2. Platform-agent template declares it in `workspace_declared_plugins`.
3. Add a **readiness gate**: the "Concierge Creates Workspace" e2e must wait for
the management MCP to be present before asserting `create_workspace`, so the
post-online install window doesn't false-red.
4. Re-provision concierges → they install the plugin and gain the management MCP.
5. **Deprecate** the baked `molecule-platform-agent` image and the asset
`mcp_servers.yaml` path once the plugin path is green on a fresh provision.
6. Keep core PR #3044 (provider-pin seed) — orthogonal; it fixes *responsiveness*
(model resolution), this RFC fixes *concierge capability* (identity + MCP).

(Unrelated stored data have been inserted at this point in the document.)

-- ==== Sys2Proof/Machine/Trap.lean ====
section
/-!
DEFINITION. TRAP: the six console routines and the undefined vectors (44_trap.md R180 to R190). Every TRAP first writes
R7 (R180); a routine runs inside the one step of its TRAP and never changes `pc` (R181).
-/

namespace Sys2Proof.Machine

/-- GETC, vector 0x20 (R182): takes one byte into R0 and sets the flag; no echo, no flush. -/
def execTrapGetc (s : State) : Answer :=
  match s.linkR7.kbdTake with
  | some (b, s') => .next (s'.setRegCC 0 (zext8 b))
  | none => .fault .inputQueueEmpty

/-- OUT, vector 0x21 (R183): the low byte of R0, then a flush. -/
def execTrapOut (s : State) : Answer := .next (s.linkR7.conOut (lowByte (s.linkR7.reg 0))).conFlush

/-- The loop of PUTS and PUTSP (R184, R186): read the Word at `a`; stop at a zero Word, else write the bytes
`chars` gives for it and go on at `a + 1`. `fuel` is how many reads are left; none is answered when they are spent. -/
def stringWalk (chars : Word → List Byte) : Nat → Word → State → Option State
  | 0, _, _ => none
  | fuel + 1, a, s =>
    let r := s.memRead a
    if r.1 = 0x0000 then some r.2 else stringWalk chars fuel (a + 1) (r.2.conOutAll (chars r.1))

/-- The number of reads that bounds every walk that starts with this queue (R189): "(length of `kbq` + 1) x 65536", one
round of memory for each byte and one more. -/
def walkFuel : List Byte → Nat
  | [] => 65536
  | _ :: q => 65536 + walkFuel q

/-- PUTS and PUTSP after the link: the walk from R0, then a flush. R0 itself is not changed. -/
def State.putString (s : State) (chars : Word → List Byte) : Answer :=
  match stringWalk chars (walkFuel s.kbq) (s.reg 0) s with
  | some s' => .next s'.conFlush
  | none => .fault .stringWalkEndless

/-- The characters PUTS writes for a Word (R184): its low byte. -/
def putsChars (w : Word) : List Byte := [lowByte w]

/-- The characters PUTSP writes for a Word (R186): the low byte always, the high byte only if it is not zero. -/
def putspChars (w : Word) : List Byte :=
  if highByte w = 0x00 then [lowByte w] else [lowByte w, highByte w]

/-- PUTS, vector 0x22 (R184). -/
def execTrapPuts (s : State) : Answer := s.linkR7.putString putsChars

/-- IN, vector 0x23 (R185): prompt, take, echo, one flush, then R0 and the flag. -/
def execTrapIn (s : State) : Answer :=
  match (s.linkR7.conOutAll config.inPrompt).kbdTake with
  | some (b, s') => .next ((s'.conOut b).conFlush.setRegCC 0 (zext8 b))
  | none => .fault .inputQueueEmpty

/-- PUTSP, vector 0x24 (R186). -/
def execTrapPutsp (s : State) : Answer := s.linkR7.putString putspChars

/-- HALT, vector 0x25 (R187): nothing is written to the console. -/
def execTrapHalt (s : State) : Answer := .next s.linkR7.halt

/-- TRAP with an undefined vector (R188): the common link, then the fault `IllegalTrapVector`
(92_eei_decisions.md D6, log entry 14). -/
def execTrapUndefined (vector : BitVec 8) (s : State) : Answer :=
  .next (s.linkR7.raise .illegalTrapVector (zext8 vector))

end Sys2Proof.Machine
end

## 6. Open questions for the CTO
1. **Entitlement mechanism** — reuse the marketplace entitlement broker, or a
simpler core-side "org-root only" gate for this single privileged plugin to
start?
2. **Persona prompt** — ship as part of this plugin, or keep the concierge
system prompt in the (small) identity-asset channel and fix *that* delivery
separately? (The MCP and the prompt are independent failures; this RFC
primarily fixes the MCP.)
3. **`npx` on first turn vs. pre-bundled** — acceptable cold-start latency, or
bundle the server in the plugin payload?
4. **Image deprecation** — retire `molecule-platform-agent` entirely, or keep it
as an offline/self-host fallback (no registry reachability)?
## 7. Non-goals
- The general core↔runtime provider-derivation drift (tracked separately,
template-claude-code issue #143).
- The CP config-regeneration-to-stub behavior — this RFC routes *around* it for
the MCP; whether to also stop the stub clobbering `prompt_files` is open Q2.